Штаб заработал. Председатель ревкома Зайцев вдруг почувствовал, почти физически, что его вместе со столом задвинули в самый дальний угол кабинета, где он невидим и неслышим. Забыт. Глазами стороннего человека Зайцев наблюдал, как обозначались в реальные контуры и потекли мимо него ратные заботы революции, точно река мимо выброшенного на берег бревна. В ней плыли приказы, человеческие судьбы, патроны, хлеб, смерть. Но стороной, хотя совсем рядышком с ним. Он не мог, скорей всего не хотел с этим общаться, прекрасно зная, что будет в реке действия обыкновенной щепкой. За одно было сильно обидно тщеславному Лазарю-больно скоро, неприлично открыто сбежала от него власть. Нашла себе удобное, подходящее ей по всем статьям вместилище, сразу зажила бурной жизнью, расставляя по местам революционное воинство Никольска.
Лазарь глубоко вздохнул и закашлялся от резкого табачного дыма. На него никто не обратил внимания.

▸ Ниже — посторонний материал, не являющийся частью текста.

-- ==== Sys2Proof/Machine/RegisterAlu.lean ====
section
/-! DEFINITION. Machine/RegisterAlu.lean: the 12 instructions of 41_register_alu.md. -/

namespace Sys2Proof.Machine

/-- LD Vx,kk (R101). -/
def execLdVxKk (x : RegNum) (kk : Byte) (s : State) : Result := .next (s.enterExecute.setV x kk)

/-- ADD Vx,kk (R102): no flag. -/
def execAddVxKk (x : RegNum) (kk : Byte) (s : State) : Result := .next (s.enterExecute.setV x (s.readV x + kk))

/-- LD Vx,Vy (R103): no flag. -/
def execLdVxVy (x y : RegNum) (s : State) : Result := .next (s.enterExecute.setV x (s.readV y))

/-- OR Vx,Vy (R104): no flag. -/
def execOrVxVy (x y : RegNum) (s : State) : Result := .next (s.enterExecute.setV x (s.readV x ||| s.readV y))

/-- AND Vx,Vy (R105): no flag. -/
def execAndVxVy (x y : RegNum) (s : State) : Result := .next (s.enterExecute.setV x (s.readV x &&& s.readV y))

/-- XOR Vx,Vy (R106): no flag. -/
def execXorVxVy (x y : RegNum) (s : State) : Result := .next (s.enterExecute.setV x (s.readV x ^^^ s.readV y))

/-- ADD Vx,Vy (R108). -/
def execAddVxVy (x y : RegNum) (s : State) : Result :=
  let a := s.readV x
  let b := s.readV y
  .next (s.enterExecute.setFlagThenV x (carryOut a b) (a + b))

/-- SUB Vx,Vy (R109). -/
def execSubVxVy (x y : RegNum) (s : State) : Result :=
  let a := s.readV x
  let b := s.readV y
  .next (s.enterExecute.setFlagThenV x (strictlyAbove a b) (a - b))

/-- SHR Vx (R110). -/
def execShrVx (x : RegNum) (s : State) : Result :=
  let a := s.readV x
  .next (s.enterExecute.setFlagThenV x (lowBit a) (a >>> 1))

/-- SUBN Vx,Vy (R111). -/
def execSubnVxVy (x y : RegNum) (s : State) : Result :=
  let a := s.readV x
  let b := s.readV y
  .next (s.enterExecute.setFlagThenV x (strictlyAbove b a) (b - a))

/-- SHL Vx (R112). -/
def execShlVx (x : RegNum) (s : State) : Result :=
  let a := s.readV x
  .next (s.enterExecute.setFlagThenV x (highBit a) (a <<< 1))

/-- RND Vx,kk (R113). -/
def execRndVxKk (x : RegNum) (kk : Byte) (s : State) : Result :=
  .next (s.enterExecute.drawRand.setV x (s.nextRand &&& kk))

end Sys2Proof.Machine
end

«Ничего случайного нет, – решил про себя Зай– цев. – Действуют законы, по которым жил ты и будут жить они. Только Родион не скоро схватит чахотку, не беда – может схватить пулю. Такой острый характер».
Положив измученное болезнью лицо на узкую ладонь и не спуская с Родиона усталого взгляда, начал успокаивать себя, примирять со случившейся расстановкой сил. Он никогда не торопил события с тех пор, как уяснил – первый еще не главный и уж наверняка не самый умный, потому никогда не противился, даже помогал очень горячим, а когда они сгорали, спокойно занимал их место.
«Теперь ей не зелениться, – думал Зайцев о потерянной власти. – Родион заставит ее трудиться, она еще меня вспомнит – пожалеет. Оба могут пожалеть».
Мысли его вернулись к последнему допросу Звонарева. Федор признавал все. Даже как-то неловко было слушать его торопливое согласие с каждым обвинением. Протокол он подписал не читая. После прижался с облегчением к стене, заплакал, роняя сквозь слезы слова:
– Будь она трижды проклята, ваша власть! Ох, Боже мой! Боже! Куда сунул пьяную башку?! У-у-у…
Плакал он по-детски искренне и, мучительно прервав рыдания, сказал Зайцеву:
– Ты, Лазарь, хоть и еврей, но человек не подлый. Ты ему поверил?
Звонарев кивнул в сторону утомленного Зубко, который сразу насторожился.
– Он – гад! Под дых меня бил сапогом. Все отбил мне внутрях. Не жилец я. Больно мне! Больно! Палач ты, Зубко! Не смотри на меня так. Я тебя больше не боюся. Ты, Лазарь, ему не верь. Он для всех опасный и за тебя пытал. Родиона расстрелять непременно хочет. Зря ты смерть мою подписал, Лазарь. Я стерплю, конечно, так мне и надо. За властью погнался! Она к хорошему не тянет. За нее человек в любую подлость шагнет…
Голос бывшего председателя ревтрибунала провалился внутри его больного, избитого тела и выходил обратно с сиплой дрожью:
– Он без ее – рыба намели. Вертится, лишь бы до своего допрыгать. Который занырнул – живет, другой жизнь калечит, а я вот…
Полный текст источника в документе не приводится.